Ольга Романова: У меня к вам простой девичий вопрос: а что дальше? Вы же сами писали в своей статье, что критерии подхода к России не изменилось, изменилось отношение России к этим критериям, грубо говоря, нам плевать теперь на них. И мы в этом плане дрейфуем в сторону Китая. Но у Китая, как вы писали, есть очень мощный козырь, а именно – размер товарооборота с США. Я могу вам возразить, что у нас есть другой козырь, а именно – наша труба, наши энергоносители. То есть нам Европы и США, главным образом Европа, перестанут предъявлять вообще какие-либо критерии, благо мы на них плюем, и все-таки буду заниматься нашим газом и больше ничем, то есть мы станем как Китай, вот в этом ряд? Или что дальше будет?



Федор Лукьянов: Что касается Европы, тут опять же очень сложная ситуация. Потому что у них внутри полная неразбериха. Как Китай мы стать, к сожалению или к счастью, не можем. Об этом говорят все европейские люди на неформальном уровне, когда им говоришь: если Россия так вам досаждаем тем, что не хочет, плюет на все нормы, ну, так не надо ей предъявлять эти требования, в конце концов, масса отношения у Евросоюза с любыми странами. На что они всегда говорят: мы не можем, потому что вы-то все-таки европейская страна, вы же не Китай. И это правда, то есть они не могут воспринимать Россию как что-то совершенно постороннее. Но то, что накал вот этой вот гуманитарной составляющей будет падать, по-моему, это очевидно, потому что Европа традиционно при всех своих гуманитарных ценностях, конечно, прежде всего заинтересована в решении своих собственных проблем – проблем безопасности во всех смыслах.
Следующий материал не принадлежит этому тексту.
-- ==== Sys2Proof/Machine/Flow.lean ====
section
/-!
DEFINITION. Majors 0x10 to 0x15: branches and hardware loops (R94 to R102).
-/

namespace Sys2Proof.Machine

/-- The target of a branch: the branch word's address plus a signed count of words (R47). -/
def branchTarget {n : Nat} (pc : Word) (disp : BitVec n) : Word := pc + (disp.signExtend 64 <<< 2)

/-- BC: taken when c equals the sense (R94). -/
def execBc (sense : BitVec 1) (c : CReg) (d : BitVec 22) (s : State) :=
  s.regWord [] [] (fun t =>
    if t.c c = (sense == 1) then t.branch (branchTarget t.pc d) else t.advance)

/-- B (R94). -/
def execB (d : BitVec 26) (s : State) :=
  s.regWord [] [] (fun t => t.branch (branchTarget t.pc d))

/-- BL: g31 := the address after the word (R94). -/
def execBl (d : BitVec 26) (s : State) :=
  s.regWord [] [31] (fun t => (t.setG 31 (t.pc + 4)).branch (branchTarget t.pc d))

/-- JR: the target is read before the link is written; a target that is not a multiple of 4
traps with cause 0x02 at the JR and leaves g[d] and PC unchanged (R95, R47). -/
def execJr (d a : Reg) (s : State) :=
  s.regWord [a] [d] (fun t =>
    if (t.g a).toNat % 4 ≠ 0 then t.trap 0x02 t.pc (t.g a) s.m.tb
    else (t.setG d (t.pc + 4)).branch (t.g a))

/-- What LOOP does with a pass count n and an end offset (R97): skips the body, refuses a fifth
entry, or pushes one. `w` is the word, for TRAP.VAL. A LOOP of no passes goes on after its body, with
end processing at the body's last word; then, as its own effect comes first (R98), with end processing
at the LOOP itself, which moves PC only where it starts a next pass (DEDUCED, log 31). -/
def Thread.loop (t : Thread) (n : Word) (e : BitVec 11) (w : IWord) (tb : Nat) : Thread :=
  let fin := t.pc + (e.setWidth 64 <<< 2)
  if n = 0 then
    let u := t.endAt fin
    let v := u.endAt t.pc
    if v.pc = t.pc + 4 then { v with pc := u.pc } else v
  else if 4 ≤ t.loops.length then t.trap 0x0C t.pc (w.setWidth 64) tb
  else
    let u := { t with loops := { start := t.pc + 4, fin := fin, left := n } :: t.loops }
    { u with pc := t.pc + 4 }

/-- LOOP with an immediate count (R97); an end offset of 0 is illegal. -/
def execLoopImm (e : BitVec 11) (n : BitVec 10) (s : State) :=
  s.checked (.loopImm e n)
    (s.regWord [] [] (fun t => t.loop (n.setWidth 64) e (wordOfInstr (.loopImm e n)) s.m.tb))

/-- LOOP with a register count, unsigned (R97). -/
def execLoopReg (a : Reg) (e : BitVec 11) (s : State) :=
  s.checked (.loopReg a e)
    (s.regWord [a] [] (fun t => t.loop (t.g a) e (wordOfInstr (.loopReg a e)) s.m.tb))

/-- LBRK (R100): pops the top entry and continues after that entry's body, with end processing
when LBRK is itself the last word of the entry now on top; with an empty stack it changes
nothing. Where that end processing exhausts every entry that ends there, PC is LBRK + 4, as R98's comment
has it, and not the popped entry's end + 4 (DESIGN CHOICE, log 113). -/
def Thread.lbrk (t : Thread) : Thread :=
  match t.loops with
  | [] => { t with pc := t.pc + 4 }
  | l :: r =>
    match r with
    | m :: _ =>
      if m.fin = t.pc then { t with loops := r }.endAt t.pc
      else { t with loops := r, pc := l.fin + 4 }
    | [] => { t with loops := r, pc := l.fin + 4 }

def execLbrk (s : State) := s.regWord [] [] (fun t => t.lbrk)

end Sys2Proof.Machine
end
И в этом смысле никуда от России не деться.



Ольга Романова: Андрей, как вы считаете, после декабрьских и январских событий вокруг трубы и Украины, вот есть такое ощущение, что Украина притихла, то есть увидела и поняла, что, пожалуй, не стоит. Нет?
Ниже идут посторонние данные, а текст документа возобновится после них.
/-- R154, R397 to R399: SCAN at H of an idle cluster holds its core until the scan ends; of one that is not idle it
gives 3, and of no cluster 4. A scan whose signature matches ends with 0, one whose does not with 1 and its cluster
out of the map, one that a placement request stops, before or at its compare, with 2; that a launch which waited for the
cluster before the scan began stops it too is the model's reading (log 109). Each leaves the cluster's scratchpad zero
and every other byte as it was (the failing one where no launch waits, whose status might be written). -/
def Obligations.ScansOfClusters : Prop :=
  ∀ (s : State) (t : Thread) (d a : Reg) (sl ws : BitVec 3) (g : Nat) (x : Scan), s.mem.wf →
    (∀ c, s.Issues t (.scan d a sl ws) [a] [d] sl ws → t.sys = some c → c.h = true → d ≠ 0 →
      (191 < (t.g a).toNat → ∃ s' u, exec (.scan d a sl ws) s = .next s' ∧ s'.mem = s.mem ∧ s'.me = some u ∧
        u.g d = 4 ∧ u.pc = t.advance.pc) ∧
      ((t.g a).toNat ≤ 191 → s.m.idle (t.g a).toNat = false → ∃ s' u, exec (.scan d a sl ws) s = .next s' ∧
        s'.mem = s.mem ∧ s'.me = some u ∧ u.g d = 3 ∧ u.pc = t.advance.pc) ∧
      ((t.g a).toNat ≤ 191 → s.m.idle (t.g a).toNat = true → ∃ s' u y, exec (.scan d a sl ws) s = .next s' ∧
        s'.mem = s.mem ∧ s'.me = some u ∧ u.held = true ∧ aget s'.m.scans (t.g a).toNat = some y ∧
        y.core = s.m.cur ∧ y.tb = s.m.tb ∧ u.pc = t.advance.pc ∧ ∀ r : Reg, u.g r = t.g r)) ∧
    (aget s.m.scans g = some x →
      let ends := fun (i : Instr) (result : Word) (map : Nat → Prop) =>
        ∃ s', exec i s = .next s' ∧ aget s'.m.scans g = none ∧ s.Ends s' x.core x.pend result ∧ map s'.m.clmap ∧
          (∀ k, scratchKey g 0 ≤ k → k < scratchKey (g + 1) 0 → s'.mem.read k = 0) ∧
          (∀ k, k < scratchKey g 0 ∨ scratchKey (g + 1) 0 ≤ k → s'.mem.read k = s.mem.read k)
      (x.tb + 200000 ≤ s.m.tb → s.m.wanted g = false → (s.m.injArm = false ∨ s.m.injG ≠ g) →
        ends (.scanCompare g true) 0 (fun m => m = s.m.clmap)) ∧
      (x.tb + 200000 ≤ s.m.tb → (∀ e ∈ s.m.launches, e.2.waits = false) → ends (.scanCompare g false) 1 (fun m => bitAt m g = false)) ∧
      (s.m.wanted g = true → ends (.scanAbort g) 2 (fun m => m = s.m.clmap) ∧
        ∀ ok, ends (.scanCompare g ok) 2 (fun m => m = s.m.clmap)))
Андрей Колесников: Ну, возможно, да, увидела и поняла, что не стоит. С нами в этом смысле вообще лучше не связываться, а мы еще добавили очередной аргумент – с Белоруссией. Мы фактически, переходя на разговор о мировых ценах на газ с Белоруссией, осуществляем вполне очевидный политический акт просто поглощения или присоединения, дружественное или недружественное…



Ольга Романова: 46 у.е. за тысячу кубов – это в общем…



Андрей Колесников: Понятно, что это разрушение экономической основы, относительного благополучия такого, бедного благополучия Белоруссии. И в политическом смысле это просто такое присоединение этой страны. Вопрос в другом – чего ради? Ради того, чтобы нынешний президент пошел на третий срок уже в качестве президента Союзного государства России и Белоруссии совершенно не в противоречии с российской Конституцией, а в соответствии с Конституцией Союзного государства, которая будет принята чуть ли не в этом году, Конституционный акт будет принят в этом году. Либо это просто еще одна демонстрация надвигающегося на нас со скоростью курьерского поезда такого имперского величия России и ее самостийности по отношению к Западу при четком обозначении Россией зон своего влияния: это вот мое, Белоруссия моя, что хотим, то и делаем, присоединяем вот такими способами, другими способами. Не получилось политически, не получилось на самом деле, Лукашенко переиграл на политическом поле, - с помощью экономическим аргументов мы его переиграем уже теперь на политическом поле. Поэтому другим партнерам есть от чего притихнуть, и я думаю, что тут только начало многоходовой пьесы, которая будет разыгрываться на постсоветском пространстве уже теперь.



Ольга Романова: Смотрите, Федор, как получается. Тогда получается, что у нас не нефтяная эйфория, а у нас получилось с Украиной, как вы говорите, и в Европе будут гуманитарные настроения спадать, - так у нас, значит, получается. Получается у нас всех переиграть, стать вторым полюсом, мощной энергетической сверх державой. Получается?



Андрей Колесников: И народу это нравится.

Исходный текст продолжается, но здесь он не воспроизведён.